[[ Supplied data open ]]
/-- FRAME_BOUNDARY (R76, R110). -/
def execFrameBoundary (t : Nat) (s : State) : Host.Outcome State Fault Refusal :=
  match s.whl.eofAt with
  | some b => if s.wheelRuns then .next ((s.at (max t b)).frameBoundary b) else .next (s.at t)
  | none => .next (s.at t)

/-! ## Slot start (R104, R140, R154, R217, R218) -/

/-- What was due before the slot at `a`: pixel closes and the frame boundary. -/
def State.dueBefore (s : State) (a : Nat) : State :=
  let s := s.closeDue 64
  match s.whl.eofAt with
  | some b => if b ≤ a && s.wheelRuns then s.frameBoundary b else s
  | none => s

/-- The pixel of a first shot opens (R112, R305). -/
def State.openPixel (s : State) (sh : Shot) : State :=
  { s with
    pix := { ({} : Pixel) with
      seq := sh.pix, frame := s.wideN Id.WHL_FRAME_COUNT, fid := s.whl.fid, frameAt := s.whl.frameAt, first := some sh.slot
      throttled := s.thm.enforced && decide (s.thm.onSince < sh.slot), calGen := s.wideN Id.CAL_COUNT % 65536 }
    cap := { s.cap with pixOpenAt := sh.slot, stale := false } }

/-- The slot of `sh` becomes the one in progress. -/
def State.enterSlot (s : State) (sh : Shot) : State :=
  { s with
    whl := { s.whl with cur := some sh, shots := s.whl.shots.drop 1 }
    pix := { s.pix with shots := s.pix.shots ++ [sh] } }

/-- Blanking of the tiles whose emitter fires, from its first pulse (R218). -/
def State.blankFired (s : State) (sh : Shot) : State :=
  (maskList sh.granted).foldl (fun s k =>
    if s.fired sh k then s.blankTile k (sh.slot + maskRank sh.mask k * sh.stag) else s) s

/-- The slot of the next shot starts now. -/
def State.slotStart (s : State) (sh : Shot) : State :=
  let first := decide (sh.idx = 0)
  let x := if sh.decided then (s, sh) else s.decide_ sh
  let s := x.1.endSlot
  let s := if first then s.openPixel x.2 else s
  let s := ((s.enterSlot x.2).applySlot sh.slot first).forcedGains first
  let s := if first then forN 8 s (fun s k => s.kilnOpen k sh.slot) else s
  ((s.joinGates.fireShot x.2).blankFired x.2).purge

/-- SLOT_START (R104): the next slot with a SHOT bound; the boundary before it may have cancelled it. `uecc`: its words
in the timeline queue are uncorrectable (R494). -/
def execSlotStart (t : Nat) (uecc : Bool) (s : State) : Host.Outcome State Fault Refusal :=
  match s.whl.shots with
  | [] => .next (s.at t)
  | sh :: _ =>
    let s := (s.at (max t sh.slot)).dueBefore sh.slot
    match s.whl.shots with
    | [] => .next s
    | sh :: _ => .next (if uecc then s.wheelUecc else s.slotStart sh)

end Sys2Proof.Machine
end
[[ Supplied data closed ]]
Required action:
In the entries above, which lines hold the word "match"? Copy them out.

Task response:
  match s.whl.eofAt with
  match s.whl.eofAt with
  match s.whl.shots with
    match s.whl.shots with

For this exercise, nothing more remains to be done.